An LLP or Limited Liability Partnership is a business structure more preferred than a general partnership as it ensures limited liability of the partners. It was introduced in 2008 and is governed by The Limited Liability partnership Act, 2008.

The liability of each partner is limited to the capital he/she has contributed. It has all the features of ease and flexibility of a general partnership and provides an improvement in the form of limited liability.

An LLP Agreement must be executed between the partners detailing the name of the LLP, business to be conducted, names and details of each partner along with intimation of who are the designated partners, the profit and loss sharing ratio and retirement and induction process for partners etc.

An LLP must have at least two partners and there is no ceiling on the maximum. One of the partners of the business must be a resident of India. There is no minimum capital required as against the case of Rs.1 lakh required in private limited company and Rs.5 lakhs in case of a public limited company.

In an LLP, “Designated partners” will be selected and as such they will be responsible for the day to day management of the LLP and will be key in monitoring the business and filing annual returns and compliances with various government authorities.

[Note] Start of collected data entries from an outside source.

-- ==== Sys2Proof/Machine/Operands.lean ====
section
/-! DEFINITION. Reading the operands of commands: which slot, target, station, record, profile or
bank a byte or a 16-bit field names, choices by their number, and the defaults and ranges of the
settings (R165 to R167, R176). A field value that none of the choices can take reads as `none`,
which the command answers BAD-ARGUMENT. -/

namespace Sys2Proof.Machine

/-- The number below n that a field value names, if it is below n. -/
def below (n v : Nat) : Option (Fin n) := if h : v < n then some ⟨v, h⟩ else none

/-- The slot a byte names: 0 to 95. -/
def slotOf (b : Byte) : Option Slot := below 96 b.toNat

/-- The target a byte names: 0 to 111. -/
def targetOf (b : Byte) : Option Target := below 112 b.toNat

/-- The station a byte names: 0 to 15. -/
def stationOf (b : Byte) : Option Station := below 16 b.toNat

/-- The record a byte names: 0 to 127. -/
def recordOf (b : Byte) : Option RecordNo := below 128 b.toNat

/-- The tag a byte names: 0 to 7. -/
def tagOf (b : Byte) : Option Tag := below 8 b.toNat

/-- The profile id a 16-bit field names: 0 to 511. -/
def profileOf (h : Half) : Option ProfileId := below 512 h.toNat

/-- The bank a choice byte names: A is 0 and B is 1 (R176). -/
def bankOf (b : Byte) : Option BankName :=
  match b.toNat with
  | 0 => some .a
  | 1 => some .b
  | _ => none

/-- The choices of FORCE-PRESENCE, numbered in the order R160 lists them. -/
inductive ForceMode where
  | present
  | absent
  | release
  | keep
  deriving DecidableEq, Repr

/-- The mode of FORCE-PRESENCE that a choice byte names (R160, R176). -/
def presenceModeOf (b : Byte) : Option ForceMode :=
  match b.toNat with
  | 0 => some .present
  | 1 => some .absent
  | 2 => some .release
  | 3 => some .keep
  | _ => none

/-- The lock force a FORCE-LOCK mode byte asks for: LOCKED 0, UNLOCKED 1, RELEASE 2 (R129, R176).
The outer option is the byte's validity, the inner one the force. -/
def lockModeOf (b : Byte) : Option (Option Lock) :=
  match b.toNat with
  | 0 => some (some .locked)
  | 1 => some (some .unlocked)
  | 2 => some none
  | _ => none

/-- An optional slot: choice 0 absent, 1 present (R28, R176). DEDUCED (assumption 9): under choice 0
the slot's byte, which R176 has the sender send as 0, is ignored whatever it is. -/
def optionalSlotOf (choice b : Byte) : Option (Option Slot) :=
  match choice.toNat with
  | 0 => some none
  | 1 => (slotOf b).map some
  | _ => none

/-- A station choice: choice 0 absent, 1 a station 0 to 15 (R140, R176). Bytes that the choice does
not use are ignored (assumption 9). -/
def optionalStationOf (v : SettingValue) : Option (Option Station) :=
  match v.choice.toNat with
  | 0 => some none
  | 1 => (stationOf v.station).map some
  | _ => none

/-- An ambient tap: absent, or a station with its weight (R86, R167, R176). Every 16-bit weight is
in range. Bytes that choice 0 does not use are ignored (assumption 9). -/
def optionalTapOf (v : SettingValue) : Option (Option Tap) :=
  match v.choice.toNat with
  | 0 => some none
  | 1 => (stationOf v.station).map fun k => some ⟨k, v.value.toInt⟩
  | _ => none

/-- A choice with two values, numbered 0 and 1, in bytes 2 and 3 of a setting value (R176). Bytes 0
and 1 are ignored (assumption 9). -/
def choiceOf {α : Type} (v : SettingValue) (zero one : α) : Option α :=
  match v.value.toNat with
  | 0 => some zero
  | 1 => some one
  | _ => none

/-- The settings, in the order of the settings table (R167), which numbers them (R176). -/
inductive SettingName where
  | blanking
  | theta
  | settle
  | divergenceHold
  | stationLock
  | stationUnlock
  | shockHold
  | presenceLock
  | presenceUnlock
  | divider
  | enable
  | mu
  | deadband
  | gmax
  | interval
  | feedLimit
  | tap1
  | tap2
  | suppressionMode
  | shockStation
  | sense
  | scale
  | threshold
  | coefficient
  deriving DecidableEq, Repr

/-- The setting a name byte names: 0 to 23 (R176). -/
def settingOf (b : Byte) : Option SettingName :=
  match b.toNat with
  | 0 => some .blanking
  | 1 => some .theta
  | 2 => some .settle
  | 3 => some .divergenceHold
  | 4 => some .stationLock
  | 5 => some .stationUnlock
  | 6 => some .shockHold
  | 7 => some .presenceLock
  | 8 => some .presenceUnlock
  | 9 => some .divider
  | 10 => some .enable
  | 11 => some .mu
  | 12 => some .deadband
  | 13 => some .gmax
  | 14 => some .interval
  | 15 => some .feedLimit
  | 16 => some .tap1
  | 17 => some .tap2
  | 18 => some .suppressionMode
  | 19 => some .shockStation
  | 20 => some .sense
  | 21 => some .scale
  | 22 => some .threshold
  | 23 => some .coefficient
  | _ => none

/-- The record a record byte names: FFh the global record, 0 to 111 a target, any other value a
target above 111 (R176). -/
inductive RecordName where
  | global
  | target (t : Target)
  deriving DecidableEq, Repr

/-- The settings record a byte names (R176). -/
def settingRecordOf (b : Byte) : Option RecordName :=
  if b = 0xFF then some .global else (targetOf b).map .target

/-- A slot target's slot. -/
def slotOfTarget (t : Target) : Option Slot := below 96 t.val

/-- A station target's station. -/
def stationOfTarget (t : Target) : Option Station :=
  if 96 ≤ t.val then below 16 (t.val - 96) else none

/-- A setting together with the record it lives in: it exists only where the record has the part
the setting belongs to (R167). -/
inductive SettingSite where
  | global (n : SettingName)
  | target (t : Target) (n : SettingName)
  | slot (s : Slot) (n : SettingName)
  | station (k : Station) (n : SettingName)
  deriving DecidableEq, Repr

/-- Where a setting of a record lives, if the record has the part (R167). -/
def siteOf (r : RecordName) (n : SettingName) : Option SettingSite :=
  match n, r with
  | .blanking, .global | .theta, .global | .settle, .global | .divergenceHold, .global
  | .stationLock, .global | .stationUnlock, .global | .shockHold, .global
  | .presenceLock, .global | .presenceUnlock, .global | .divider, .global => some (.global n)
  | .enable, .target t | .mu, .target t | .deadband, .target t | .gmax, .target t
  | .interval, .target t => some (.target t n)
  | .feedLimit, .target t | .tap1, .target t | .tap2, .target t | .suppressionMode, .target t
  | .shockStation, .target t => (slotOfTarget t).map fun s => .slot s n
  | .sense, .target t | .scale, .target t | .threshold, .target t
  | .coefficient, .target t => (stationOfTarget t).map fun k => .station k n
  | _, _ => none

/-- The site a SETTING-WRITE or SETTING-READ names, or none where it is answered BAD-ARGUMENT. -/
def settingSite (a : SettingAddr) : Option SettingSite :=
  match settingRecordOf a.record, settingOf a.name with
  | some r, some n => siteOf r n
  | _, _ => none

end Sys2Proof.Machine
end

  • Limited Liability secures the personal assets of partners.
  • An LLP is a separate legal entity with right to sue and be sued and own properties in its own name.
  • Limited compliance requirement in comparison with a Private Limited company.
  • Simple and hassle free to set up as well as wind up.
  • No need for compulsory audit unless contributions of LLP exceeds Rs.25 lakhs or the annual turnover of LLP exceeds Rs.40 lakhs.
  • The distribution of dividends or partners does not attract the same higher rate of tax as that of a company.
  • Inability to attract VC funding as the VC’s will have to become partners if they intend to fund the business as all shareholders in an LLP must be partners.
  • Higher penalties for non-compliance- If there is any failure to complete the compliances i.e. File income tax returns, MCA annual return in the Form 8 (Statement of Account and Solvency) and Form 11 (Annual Return) then severe penalty even up to the tune of Rs.5 Lakhs may be levied in a year.
Procedure for LLP registration

An LLP registration process is very similar to that of incorporating a private limited company but with minor differences. The first step is to apply for DSC (Digital Signature Certificate) for designated partners for the purpose of signing the electronic documents while registering online. It is advisable to get a Class 2 or 3 DSC.

The second step is to apply for DIN (Director Identification Number) for the designated partners in Form DIR-3. After that eForm 1 is applied for reservation of name of LLP with the MCA (Ministry of Corporate Affairs). It is advised that you make a preliminary check for availability of the desired name at the dedicated search link on the MCA portal.

The third step is the incorporation of the LLP by submitting eForm 2 with requisite fees. The final step post incorporation is filing the LLP agreement within 30 days from date of incorporation.

Apply for PAN/TAN with the NSDL (National Securities Depository Limited) and with that open bank accounts in your business name and operate your business.